-- ==== Sys2Proof/Certificates/Slice0/Obligations.lean ====
section
/-! DEFINITION. The statements for the provers. -/

open Sys2Proof Sys2Proof.Machine

/-! ### The step -/

/-- A step takes the command at the front of the queue and has its effect on the state with the queue's rest.
The model's choices in it: log entry 1. -/
def Obligations.StepRunsTheFrontCommand : Prop :=
  ∀ (s : State) (c : Instr) (rest : List Instr),
    s.pending = c :: rest → step s = exec c { s with pending := rest }

/-- A step on an empty queue is one clock cycle (the model's choice, log entry 2). Where nothing is under way, station time runs on and the
counter passes to the next tick; while a hold is in force it keeps its value and the cycle is a held one (09 R204, R206).
The model's choices in it: log entry 2. -/
def Obligations.IdleStepIsOneCycle : Prop :=
  ∀ s : State, s.pending = [] →
    step s = .next s.idle ∧
    let t : State := { s.passTime with pkg := { s.pkg with fresh := [] } }
    (s.Quiet → s.clk.holds = [] → step s = .next { t with clk := { s.clk with tick := s.clk.tick + 1, heldRun := 0 } }) ∧
    (s.Quiet → s.clk.holds ≠ [] → step s = .next { t with clk := { s.clk with
      heldTotal := s.clk.heldTotal + 1, heldRun := s.clk.heldRun + 1 } })

/-! ### Words -/

/-- Words written out from Tables 8.1 to 8.10 decode to the instructions that they stand for. -/
def Obligations.WordsDecode : Prop :=
  ∀ c : CoreId,
    decodeZvis c 0x0000000000000500#64 = some (.nop c 5) ∧
    decodeZvis c 0x00000000FC700105#64 = some (.setf c 1 7 63) ∧
    decodeZvis c 0x00000000C2200011#64 = some (.adda c 0 2 1 true 1) ∧
    decodeZvis c 0x0000000000300025#64 = some (.zacc c 0 3) ∧
    decodeZvis c 0x0000001E2F800042#64 = some (.vfill c 0 24 0x0F17) ∧
    decodeZvis c 0x00000000000000FF#64 = none

/-- Decoding an encoded word of the instruction set gives the instruction back, with every operand at every value that a program may
hold (08 R170 to R172). -/
def Obligations.DecodeOfEncode : Prop :=
  ∀ (c : CoreId) (i : Instr) (w : W64),
    wordCore i = some c → staticOk i = true → encodeZvis i = some w → decodeZvis c w = some i

/-- Words that a core does not decode: one that no program may hold is refused, whatever the state; a core that is not enabled, or has decoded
HALT, decodes nothing more; while a WAITF waits, or a word is held for its full queue, a word that comes waits in order and nothing else
happens (07 R154, R158, R163; 08 R172).
The model's choices in it: log entry 87. -/
def Obligations.WordsThatAreNotDecoded : Prop :=
  ∀ (s : State) (c : CoreId) (i : Instr), wordCore i = some c →
    (wordOk s.n (s.logical c.val) i = false → exec i s = .refused .reservedEncoding) ∧
    (wordOk s.n (s.logical c.val) i = true → (s.core c.val).ctl.dec = .halted ∨ s.isEnabled c.val = false → exec i s = .next s) ∧
    (∀ k : Ctl, wordOk s.n (s.logical c.val) i = true → s.passThrough = false → s.isEnabled c.val = true → (s.core c.val).ctl = k →
      ((∃ f n t, k.dec = .waiting f n t) ∨ ∃ j t, k.dec = .held j t) →
      exec i s = .next (s.setCore c.val { s.core c.val with ctl := { k with stalled := k.stalled ++ [i] } }))

/-- A timed word whose tick has not come, or whose step has not passed its tick 0, waits in its engine's queue with its tick, its offset and
the registers as they are at decode; nothing else changes but the core's cursor and offset (07 R149 to R151, R153).
The model's choices in it: log entry 2. -/
def Obligations.TimedWordWaitsForItsTick : Prop :=
  ∀ (s : State) (c : CoreId) (i : Instr) (eng : Engine), wordCore i = some c → s.Decodes c i → engineOf i = some eng → s.NoQueue →
    s.clk.tick < (s.core c.val).ctl.s0 + (s.entryOf c i).tick ∨ (s.core c.val).ctl.preStart = true →
    exec i s = .next (s.setCore c.val { s.core c.val with ctl := ((s.core c.val).ctl.past i).setQueue eng [s.entryOf c i] })

/-- A queued entry issues when a cycle brings the counter to its tick: the SETF queued alone for the next tick has its change in flight for
the end of that tick (07 R153, R159).
The model's choices in it: log entry 2. -/
def Obligations.QueuedEntryIssuesAtItsTick : Prop :=
  ∀ (s : State) (c : CoreId) (δ : BitVec 12) (f : BitVec 6) (v : BitVec 8) (e : QEntry) (x : Core),
    e.instr = .setf c δ f v → s.pending = [] → s.Quiet → s.clk.holds = [] → s.isEnabled c.val = true →
    x.ctl.preStart = false → x.ctl.laneQ = [] → x.ctl.vecQ = [] → x.ctl.moveQ = [e] →
    Tab.get 0 x.busy SlotId.control.idx ≤ s.clk.tick + 1 → x.ctl.s0 + e.tick = s.clk.tick + 1 →
    ∃ t, step (s.setCore c.val x) = .next t ∧ t.clk.tick = s.clk.tick + 1 ∧ (t.core c.val).ctl.moveQ = [] ∧
      t.landings = [⟨2 * (s.clk.tick + 1) + 1, 41, c.val, .setFlag f.toNat v⟩] ∧ (∀ d, d ≠ c.val → t.core d = s.core d)

/-! ### Control words -/

/-- MOVA, ADDA, SUBA, SHLA, ANDA, MODA by a nonzero number and LDA write their register when they are decoded, all results modulo
2^32; the cursor moves by the delta, and no other core, register or memory changes. MODA by zero writes nothing and logs DIV_ZERO; LDA past
the constant pool writes nothing and logs BAD_ADDRESS: a record of the control core with the word's tick, offset and opcode, of whose DETAIL
this statement says nothing (07 R145 to R147; 08 R173). -/
def Obligations.AddressWordsComplete : Prop :=
  ∀ (s : State) (c : CoreId) (δ : BitVec 12) (d a : BitVec 5) (bk : Bool) (b : BitVec 20),
    let k := (s.core c.val).ctl
    let A := Tab.get 0 k.regs a.toNat
    let B := if bk then b.signExtend 32 else Tab.get 0 k.regs (b.toNat % 32)
    let Turns (i : Instr) (k' : Ctl) : Prop := s.Decodes c i → ∃ t, exec i s = .next t ∧
      s.Becomes t c { s.core c.val with ctl := k' } []
    let Writes (i : Instr) (v : W32) : Prop := Turns i { k.past i with regs := Tab.set 0 k.regs d.toNat v }
    let Logs (i : Instr) (op : Byte) (why : Reason) : Prop := k.recs.length < 16 → s.Decodes c i → ∃ detail t, exec i s = .next t ∧
      s.Becomes t c { s.core c.val with ctl := { k.past i with
        skipCount := satNat (2 ^ 32 - 1) (k.skipCount + 1)
        recs := k.recs ++ [⟨BitVec.ofNat 32 (s.entryOf c i).tick, k.offset, op, BitVec.ofNat 16 c.val, why, detail⟩] } } []
    (∀ v, Writes (.mova c δ d true v) v) ∧
    (∀ v, Writes (.mova c δ d false v) (Tab.get 0 k.regs (v.toNat % 32))) ∧
    Writes (.adda c δ d a bk b) (A + B) ∧ Writes (.suba c δ d a bk b) (A - B) ∧
    Writes (.shla c δ d a bk b) (A <<< (B.toNat % 32)) ∧ Writes (.anda c δ d a bk b) (A &&& B) ∧
    (B ≠ 0 → Writes (.moda c δ d a bk b) (A % B)) ∧
    (B = 0 → Logs (.moda c δ d a bk b) 0x15 .divZero) ∧
    (∀ n, A.toNat + n.toNat < 4096 →
      Writes (.lda c δ d true a n) (Tab.get 0 (s.core c.val).vec.consts (A.toNat + n.toNat))) ∧
    (∀ n, 4096 ≤ A.toNat + n.toNat →
      Logs (.lda c δ d true a n) 0x16 .badAddress) ∧
    (∀ n, Writes (.lda c δ d false 0 n) (s.paramWord c.val n.toNat))

/-- NOP only moves the cursor; HALT stops decoding; a LOOP with a nonzero count opens a level with that count, one with count 0 passes
over its body; ENDLOOP goes back to the body while repetitions remain and otherwise closes the level; a WAITF with N above 0 stops
decoding, one with N = 0 is skipped with BAD_FIELD (07 R148, R157, R158, R159, R163; 08 R179). -/
def Obligations.ControlWordsComplete : Prop :=
  ∀ (s : State) (c : CoreId) (δ : BitVec 12),
    let k := (s.core c.val).ctl
    let Turns (i : Instr) (k' : Ctl) : Prop := s.Decodes c i → ∃ t, exec i s = .next t ∧
      s.Becomes t c { s.core c.val with ctl := k' } []
    (let i : Instr := .nop c δ; Turns i (k.past i)) ∧
    (let i : Instr := .halt c δ; Turns i { k.past i with dec := .halted }) ∧
    (∀ src n, let i : Instr := .loop c δ src n;
      let count : W32 := if src then Tab.get 0 k.regs (16 + n.toNat) else n.setWidth 32
      (count ≠ 0 → Turns i { k.past i with loops := k.loops ++ [⟨count, k.offset + 1⟩] }) ∧
      (count = 0 → Turns i { k.past i with dec := .skipping 0 })) ∧
    (∀ outer top, k.loops = outer ++ [top] → let i : Instr := .endloop c δ;
      (top.remaining = 1 → Turns i { k.past i with loops := outer }) ∧
      (top.remaining ≠ 1 → Turns i { k.past i with
        loops := outer ++ [⟨top.remaining - 1, top.body⟩], offset := top.body })) ∧
    (∀ f n, n ≠ 0 → let i : Instr := .waitf c δ f n;
      Turns i { k.past i with dec := .waiting f n (s.entryOf c i).tick, waitFrom := s.clk.tick + s.clk.heldTotal }) ∧
    (∀ f, k.recs.length < 16 → let i : Instr := .waitf c δ f 0;
      Turns i { k.past i with
        skipCount := satNat (2 ^ 32 - 1) (k.skipCount + 1)
        recs := k.recs ++ [⟨BitVec.ofNat 32 (s.entryOf c i).tick, k.offset, 0x04, BitVec.ofNat 16 c.val, .badField, 0⟩] })
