/-! ### land -/

@[simp] theorem State.land_pending (s : State) (k p c : Nat) (e : LandEff) : (s.land k p c e).pending = s.pending := rfl
@[simp] theorem State.land_free (s : State) (k p c : Nat) (e : LandEff) : (s.land k p c e).free = s.free := rfl
@[simp] theorem State.land_cores (s : State) (k p c : Nat) (e : LandEff) : (s.land k p c e).cores = s.cores := rfl
@[simp] theorem State.land_clk (s : State) (k p c : Nat) (e : LandEff) : (s.land k p c e).clk = s.clk := rfl
@[simp] theorem State.land_groups (s : State) (k p c : Nat) (e : LandEff) : (s.land k p c e).groups = s.groups := rfl
@[simp] theorem State.land_steps (s : State) (k p c : Nat) (e : LandEff) : (s.land k p c e).steps = s.steps := rfl
@[simp] theorem State.land_images (s : State) (k p c : Nat) (e : LandEff) : (s.land k p c e).images = s.images := rfl
@[simp] theorem State.land_parts (s : State) (k p c : Nat) (e : LandEff) : (s.land k p c e).parts = s.parts := rfl
@[simp] theorem State.land_enabled (s : State) (k p c : Nat) (e : LandEff) : (s.land k p c e).enabled = s.enabled := rfl
@[simp] theorem State.land_passThrough (s : State) (k p c : Nat) (e : LandEff) : (s.land k p c e).passThrough = s.passThrough := rfl
@[simp] theorem State.land_pageGens (s : State) (k p c : Nat) (e : LandEff) : (s.land k p c e).pageGens = s.pageGens := rfl
@[simp] theorem State.land_funcs (s : State) (k p c : Nat) (e : LandEff) : (s.land k p c e).funcs = s.funcs := rfl
@[simp] theorem State.land_station (s : State) (k p c : Nat) (e : LandEff) : (s.land k p c e).station = s.station := rfl
@[simp] theorem State.land_faultLog (s : State) (k p c : Nat) (e : LandEff) : (s.land k p c e).faultLog = s.faultLog := rfl
@[simp] theorem State.land_faultCount (s : State) (k p c : Nat) (e : LandEff) : (s.land k p c e).faultCount = s.faultCount := rfl
@[simp] theorem State.land_kdq (s : State) (k p c : Nat) (e : LandEff) : (s.land k p c e).kdq = s.kdq := rfl
@[simp] theorem State.land_dbg (s : State) (k p c : Nat) (e : LandEff) : (s.land k p c e).dbg = s.dbg := rfl
@[simp] theorem State.land_dir (s : State) (k p c : Nat) (e : LandEff) : (s.land k p c e).dir = s.dir := rfl
@[simp] theorem State.land_readback (s : State) (k p c : Nat) (e : LandEff) : (s.land k p c e).readback = s.readback := rfl
@[simp] theorem State.land_hazards (s : State) (k p c : Nat) (e : LandEff) : (s.land k p c e).hazards = s.hazards := rfl
@[simp] theorem State.land_trace (s : State) (k p c : Nat) (e : LandEff) : (s.land k p c e).trace = s.trace := rfl
@[simp] theorem State.land_mesh (s : State) (k p c : Nat) (e : LandEff) : (s.land k p c e).mesh = s.mesh := rfl
@[simp] theorem State.land_fabric (s : State) (k p c : Nat) (e : LandEff) : (s.land k p c e).fabric = s.fabric := rfl
@[simp] theorem State.land_routes (s : State) (k p c : Nat) (e : LandEff) : (s.land k p c e).routes = s.routes := rfl
@[simp] theorem State.land_unroutable (s : State) (k p c : Nat) (e : LandEff) : (s.land k p c e).unroutable = s.unroutable := rfl
@[simp] theorem State.land_notices (s : State) (k p c : Nat) (e : LandEff) : (s.land k p c e).notices = s.notices := rfl
@[simp] theorem State.land_ports (s : State) (k p c : Nat) (e : LandEff) : (s.land k p c e).ports = s.ports := rfl
@[simp] theorem State.land_lasers (s : State) (k p c : Nat) (e : LandEff) : (s.land k p c e).lasers = s.lasers := rfl
@[simp] theorem State.land_net (s : State) (k p c : Nat) (e : LandEff) : (s.land k p c e).net = s.net := rfl
@[simp] theorem State.land_sec (s : State) (k p c : Nat) (e : LandEff) : (s.land k p c e).sec = s.sec := rfl
@[simp] theorem State.land_maint (s : State) (k p c : Nat) (e : LandEff) : (s.land k p c e).maint = s.maint := rfl
@[simp] theorem State.land_power (s : State) (k p c : Nat) (e : LandEff) : (s.land k p c e).power = s.power := rfl
@[simp] theorem State.land_sync (s : State) (k p c : Nat) (e : LandEff) : (s.land k p c e).sync = s.sync := rfl
@[simp] theorem State.land_pkg (s : State) (k p c : Nat) (e : LandEff) : (s.land k p c e).pkg = s.pkg := rfl
@[simp] theorem State.land_meshFaults (s : State) (k p c : Nat) (e : LandEff) : (s.land k p c e).meshFaults = s.meshFaults := rfl
@[simp] theorem State.land_clockFaults (s : State) (k p c : Nat) (e : LandEff) : (s.land k p c e).clockFaults = s.clockFaults := rfl
@[simp] theorem State.land_out (s : State) (k p c : Nat) (e : LandEff) : (s.land k p c e).out = s.out := rfl

/-! ### landEnd -/

@[simp] theorem State.landEnd_pending (s : State) (t p c : Nat) (e : LandEff) : (s.landEnd t p c e).pending = s.pending := rfl
@[simp] theorem State.landEnd_free (s : State) (t p c : Nat) (e : LandEff) : (s.landEnd t p c e).free = s.free := rfl
@[simp] theorem State.landEnd_cores (s : State) (t p c : Nat) (e : LandEff) : (s.landEnd t p c e).cores = s.cores := rfl
@[simp] theorem State.landEnd_clk (s : State) (t p c : Nat) (e : LandEff) : (s.landEnd t p c e).clk = s.clk := rfl
@[simp] theorem State.landEnd_groups (s : State) (t p c : Nat) (e : LandEff) : (s.landEnd t p c e).groups = s.groups := rfl
@[simp] theorem State.landEnd_steps (s : State) (t p c : Nat) (e : LandEff) : (s.landEnd t p c e).steps = s.steps := rfl
@[simp] theorem State.landEnd_images (s : State) (t p c : Nat) (e : LandEff) : (s.landEnd t p c e).images = s.images := rfl
@[simp] theorem State.landEnd_parts (s : State) (t p c : Nat) (e : LandEff) : (s.landEnd t p c e).parts = s.parts := rfl
@[simp] theorem State.landEnd_enabled (s : State) (t p c : Nat) (e : LandEff) : (s.landEnd t p c e).enabled = s.enabled := rfl
@[simp] theorem State.landEnd_passThrough (s : State) (t p c : Nat) (e : LandEff) : (s.landEnd t p c e).passThrough = s.passThrough := rfl
@[simp] theorem State.landEnd_pageGens (s : State) (t p c : Nat) (e : LandEff) : (s.landEnd t p c e).pageGens = s.pageGens := rfl
@[simp] theorem State.landEnd_funcs (s : State) (t p c : Nat) (e : LandEff) : (s.landEnd t p c e).funcs = s.funcs := rfl
@[simp] theorem State.landEnd_station (s : State) (t p c : Nat) (e : LandEff) : (s.landEnd t p c e).station = s.station := rfl
@[simp] theorem State.landEnd_faultLog (s : State) (t p c : Nat) (e : LandEff) : (s.landEnd t p c e).faultLog = s.faultLog := rfl
@[simp] theorem State.landEnd_faultCount (s : State) (t p c : Nat) (e : LandEff) : (s.landEnd t p c e).faultCount = s.faultCount := rfl
@[simp] theorem State.landEnd_kdq (s : State) (t p c : Nat) (e : LandEff) : (s.landEnd t p c e).kdq = s.kdq := rfl
@[simp] theorem State.landEnd_dbg (s : State) (t p c : Nat) (e : LandEff) : (s.landEnd t p c e).dbg = s.dbg := rfl
@[simp] theorem State.landEnd_dir (s : State) (t p c : Nat) (e : LandEff) : (s.landEnd t p c e).dir = s.dir := rfl
@[simp] theorem State.landEnd_readback (s : State) (t p c : Nat) (e : LandEff) : (s.landEnd t p c e).readback = s.readback := rfl
@[simp] theorem State.landEnd_hazards (s : State) (t p c : Nat) (e : LandEff) : (s.landEnd t p c e).hazards = s.hazards := rfl
@[simp] theorem State.landEnd_trace (s : State) (t p c : Nat) (e : LandEff) : (s.landEnd t p c e).trace = s.trace := rfl
@[simp] theorem State.landEnd_mesh (s : State) (t p c : Nat) (e : LandEff) : (s.landEnd t p c e).mesh = s.mesh := rfl
@[simp] theorem State.landEnd_fabric (s : State) (t p c : Nat) (e : LandEff) : (s.landEnd t p c e).fabric = s.fabric := rfl
@[simp] theorem State.landEnd_routes (s : State) (t p c : Nat) (e : LandEff) : (s.landEnd t p c e).routes = s.routes := rfl
@[simp] theorem State.landEnd_unroutable (s : State) (t p c : Nat) (e : LandEff) : (s.landEnd t p c e).unroutable = s.unroutable := rfl
@[simp] theorem State.landEnd_notices (s : State) (t p c : Nat) (e : LandEff) : (s.landEnd t p c e).notices = s.notices := rfl
@[simp] theorem State.landEnd_ports (s : State) (t p c : Nat) (e : LandEff) : (s.landEnd t p c e).ports = s.ports := rfl
@[simp] theorem State.landEnd_lasers (s : State) (t p c : Nat) (e : LandEff) : (s.landEnd t p c e).lasers = s.lasers := rfl
@[simp] theorem State.landEnd_net (s : State) (t p c : Nat) (e : LandEff) : (s.landEnd t p c e).net = s.net := rfl
@[simp] theorem State.landEnd_sec (s : State) (t p c : Nat) (e : LandEff) : (s.landEnd t p c e).sec = s.sec := rfl
@[simp] theorem State.landEnd_maint (s : State) (t p c : Nat) (e : LandEff) : (s.landEnd t p c e).maint = s.maint := rfl
@[simp] theorem State.landEnd_power (s : State) (t p c : Nat) (e : LandEff) : (s.landEnd t p c e).power = s.power := rfl
@[simp] theorem State.landEnd_sync (s : State) (t p c : Nat) (e : LandEff) : (s.landEnd t p c e).sync = s.sync := rfl
@[simp] theorem State.landEnd_pkg (s : State) (t p c : Nat) (e : LandEff) : (s.landEnd t p c e).pkg = s.pkg := rfl
@[simp] theorem State.landEnd_meshFaults (s : State) (t p c : Nat) (e : LandEff) : (s.landEnd t p c e).meshFaults = s.meshFaults := rfl
@[simp] theorem State.landEnd_clockFaults (s : State) (t p c : Nat) (e : LandEff) : (s.landEnd t p c e).clockFaults = s.clockFaults := rfl
@[simp] theorem State.landEnd_out (s : State) (t p c : Nat) (e : LandEff) : (s.landEnd t p c e).out = s.out := rfl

Task statement >> The lines above from the one with "hold (08 R170 to R172). -/" through the one with "Instr), wordCore i = some c →" are to be duplicated exactly, ends included, with nothing added.

Exercise result >>
hold (08 R170 to R172). -/
def Obligations.DecodeOfEncode : Prop :=
  ∀ (c : CoreId) (i : Instr) (w : W64),
    wordCore i = some c → staticOk i = true → encodeZvis i = some w → decodeZvis c w = some i

/-- Words that a core does not decode: one that no program may hold is refused, whatever the state; a core that is not enabled, or has decoded
HALT, decodes nothing more; while a WAITF waits, or a word is held for its full queue, a word that comes waits in order and nothing else
happens (07 R154, R158, R163; 08 R172).
The model's choices in it: log entry 87. -/
def Obligations.WordsThatAreNotDecoded : Prop :=
  ∀ (s : State) (c : CoreId) (i : Instr), wordCore i = some c →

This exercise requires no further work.